Stored items:
-- ==== Sys2Proof/Certificates/Slice0/Obligations.lean ====
section
/-! DEFINITION. The statements for the provers. Each docstring names the rules of spec/ a statement formalises. The words
`withEnd`, `LoadsFrame`, `SendsFromBuf` and their like are in Safety.lean. -/

open Sys2Proof Sys2Proof.Machine

/-! ### Decoding and encoding of instructions -/

/-- Every well-formed instruction, with every operand, is what its encoding decodes to (R71, R86, R137 to R148). -/
def Obligations.DecodeOfEncodeIsIdentity : Prop :=
  ∀ (cfg : Cfg) (upper : Bool) (i : Instr), WellFormed cfg i = true → Sys2Proof.decode cfg (Sys2Proof.encode upper i) = .ok i

/-- What the decoder reads is a well-formed instruction, whatever the unit. -/
def Obligations.DecodedInstructionsAreWellFormed : Prop :=
  ∀ (cfg : Cfg) (u : Encoded) (i : Instr), Sys2Proof.decode cfg u = .ok i → WellFormed cfg i = true

/-- A few units written out from the spec: scenario C, scenario B, the illegal source and the truncated example of R102,
the flag byte 0xBA of R121, the lines of R138 and R139, the code of R86. The character codes of the two lines are
PRESUMED, log entry 25. -/
def Obligations.SpecUnitsDecode : Prop :=
  Sys2Proof.decode Cfg.reset (.frame [0x08#8, 0x80#8, 0x20#8, 0x83#8, 0x00#8, 0x01#8, 0x43#8, 0x00#8, 0x00#8]) =
      .ok (.probeInit ⟨0x80#8, 0x8300#16, 0x01#8, 0x43#8⟩ [0x00#8, 0x00#8]) ∧
  Sys2Proof.decode Cfg.reset
      (.frame [0x0B#8, 0x00#8, 0x80#8, 0xD3#8, 0xC8#8, 0x02#8, 0x41#8, 0x04#8, 0x05#8, 0xD7#8, 0x19#8, 0x9E#8]) =
      .ok (.boilerAssocBroadcast ⟨0x00#8, 0xD3C8#16, 0x02#8, 0x41#8⟩ [0x04#8, 0x05#8, 0xD7#8, 0x19#8, 0x9E#8]) ∧
  Sys2Proof.decode Cfg.reset (.frame [0x08#8, 0x80#8, 0x55#8, 0x83#8, 0x00#8, 0x01#8, 0x43#8]) =
      .ok (.frameIllegalSource ⟨0x08#8, 0x80#8, 0x55#8, 0x8300#16, 0x01#8, 0x43#8⟩ []) ∧
  Sys2Proof.decode Cfg.reset (.frame [0x08#8, 0x80#8, 0x20#8, 0x83#8, 0x00#8, 0x01#8]) =
      .ok (.frameIllegalLength [0x08#8, 0x80#8, 0x20#8, 0x83#8, 0x00#8, 0x01#8]) ∧
  Sys2Proof.decode Cfg.reset (.flagByte 0xBA#8) = .ok (.flags ⟨5#3, true, 2#2, true, false⟩) ∧
  Sys2Proof.decode Cfg.reset
      (.wire (.line [0x4E#8, 0x49#8, 0x44#8, 0x3A#8, 0x20#8, 0x30#8, 0x35#8, 0x64#8, 0x37#8, 0x31#8, 0x39#8, 0x39#8,
        0x65#8, 0x0A#8])) = .ok (.serialNid ⟨0x05#8, 0xD7#8, 0x19#8, 0x9E#8⟩) ∧
  Sys2Proof.decode Cfg.reset (.wire (.line [0x4C#8, 0x53#8, 0x54#8, 0x3A#8, 0x0A#8])) = .ok .serialLst ∧
  Sys2Proof.decode Cfg.reset (.hostCmd 0x05#8) = .ok .assocStart

/-! ### The codec -/

/-- R87, R88: which texts are well-formed hex text, the value of a digit, the bytes of a text, and which failure is
reported. The character codes of the digits are PRESUMED, log entry 25. -/
def Obligations.HexDecodeOutcome : Prop :=
  (∀ n, n < 10 → hexVal (BitVec.ofNat 8 (0x30 + n)) = some n) ∧
  (∀ n, n < 6 → hexVal (BitVec.ofNat 8 (0x61 + n)) = some (10 + n) ∧ hexVal (BitVec.ofNat 8 (0x41 + n)) = some (10 + n)) ∧
  (∀ c : Byte, hexVal c ≠ none → (0x30 ≤ c.toNat ∧ c.toNat ≤ 0x39) ∨ (0x61 ≤ c.toNat ∧ c.toNat ≤ 0x66) ∨
    (0x41 ≤ c.toNat ∧ c.toNat ≤ 0x46)) ∧
  ∀ t : List Byte,
    (t.length % 2 = 1 → hexDecode t = .error ⟨.malformedHex, 0, t.length⟩) ∧
    (t.length % 2 = 0 → ∀ i (hi : i < t.length), hexVal t[i] = none →
      (∀ j (hj : j < i), hexVal (t[j]'(by omega)) ≠ none) → hexDecode t = .error ⟨.malformedHex, 0, i⟩) ∧
    (t.length % 2 = 0 → (∀ c ∈ t, hexVal c ≠ none) →
      ∃ b, hexDecode t = .ok b ∧ 2 * b.length = t.length ∧
        ∀ i v w, (t[2 * i]?).bind hexVal = some v → (t[2 * i + 1]?).bind hexVal = some w →
          b[i]? = some (BitVec.ofNat 8 (v * 16 + w)))

/-- R89: the characters of every byte. Their codes are PRESUMED, log entry 25. -/
def Obligations.HexEncodeCharacters : Prop :=
  ∀ (upper : Bool) (b : List Byte),
    (hexEncode upper b).length = 2 * b.length ∧
    ∀ i (hi : i < b.length),
      (hexEncode upper b)[2 * i]? = some (hexChar (b[i].toNat / 16) upper) ∧
      (hexEncode upper b)[2 * i + 1]? = some (hexChar (b[i].toNat % 16) upper) ∧
      ∀ n, n < 16 → hexChar n upper =
        BitVec.ofNat 8 (if n ≤ 9 then 0x30 + n else if upper then 0x41 + (n - 10) else 0x61 + (n - 10))

/-- R90: a well-formed text comes back from its bytes with every letter in the case that is selected. -/
def Obligations.HexTextRoundTrip : Prop :=
  ∀ (upper : Bool) (t b : List Byte), hexDecode t = .ok b → hexEncode upper b = t.map (inCase upper)

/-- R101, R102, R103: every outcome of `DecodeFrame`, in the order of its checks. -/
def Obligations.DecodeFrameOutcome : Prop :=
  (∀ b : List Byte, b.length < 7 → decodeFrame b = .error ⟨.malformedHeader, 7, b.length⟩) ∧
  ∀ (l t f r1 r0 q y : Byte) (rest : List Byte),
    decodeFrame (l :: t :: f :: r1 :: r0 :: q :: y :: rest) =
      if l.toNat < 6 then .error ⟨.malformedHeader, 6, l.toNat⟩
      else if f ≠ 0x08#8 ∧ f ≠ 0x09#8 ∧ f ≠ 0x0A#8 ∧ f ≠ 0x20#8 ∧ f ≠ 0x80#8 then .error ⟨.unknownSource, 0, f.toNat⟩
      else if rest.length + 6 < l.toNat then .error ⟨.truncatedPayload, l.toNat, rest.length + 6⟩
      else .ok (⟨⟨l, t, f, r1 ++ r0, q, y⟩, rest.take (l.toNat - 6)⟩, l.toNat + 1)

/-- R95, R104: every outcome of `EncodeFrame`. -/
def Obligations.EncodeFrameOutcome : Prop :=
  ∀ (m : Metadata) (p : List Byte),
    encodeFrame m p =
      if m.fromAddr ≠ 0x08#8 ∧ m.fromAddr ≠ 0x09#8 ∧ m.fromAddr ≠ 0x0A#8 ∧ m.fromAddr ≠ 0x20#8 ∧ m.fromAddr ≠ 0x80#8 then
        .error ⟨.unknownSource, 0, m.fromAddr.toNat⟩
      else if m.length.toNat ≠ 6 + p.length then .error ⟨.lengthMismatch, 6 + p.length, m.length.toNat⟩
      else .ok ([m.length, m.toAddr, m.fromAddr, m.requestId.extractLsb' 8 8, m.requestId.extractLsb' 0 8,
        m.reqOrAnswer, m.msgType] ++ p)

/-- R105, R106: the round trip of a frame in both directions. -/
def Obligations.FrameRoundTrip : Prop :=
  (∀ f : Frame, 6 ≤ f.head.length.toNat → f.payload.length = f.head.length.toNat - 6 → familyOf f.head.fromAddr ≠ none →
    ∃ b, encodeFrame f.head f.payload = .ok b ∧ b.length = f.head.length.toNat + 1 ∧
      decodeFrame b = .ok (f, f.head.length.toNat + 1)) ∧
  ∀ (b : List Byte) (f : Frame) (n : Nat), decodeFrame b = .ok (f, n) →
    encodeFrame f.head f.payload = .ok (b.take n)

What the task asks: Your task is to find each line in the entries that contains the string "malformedHex" and copy it.

Written solution:
    (t.length % 2 = 1 → hexDecode t = .error ⟨.malformedHex, 0, t.length⟩) ∧
      (∀ j (hj : j < i), hexVal (t[j]'(by omega)) ≠ none) → hexDecode t = .error ⟨.malformedHex, 0, i⟩) ∧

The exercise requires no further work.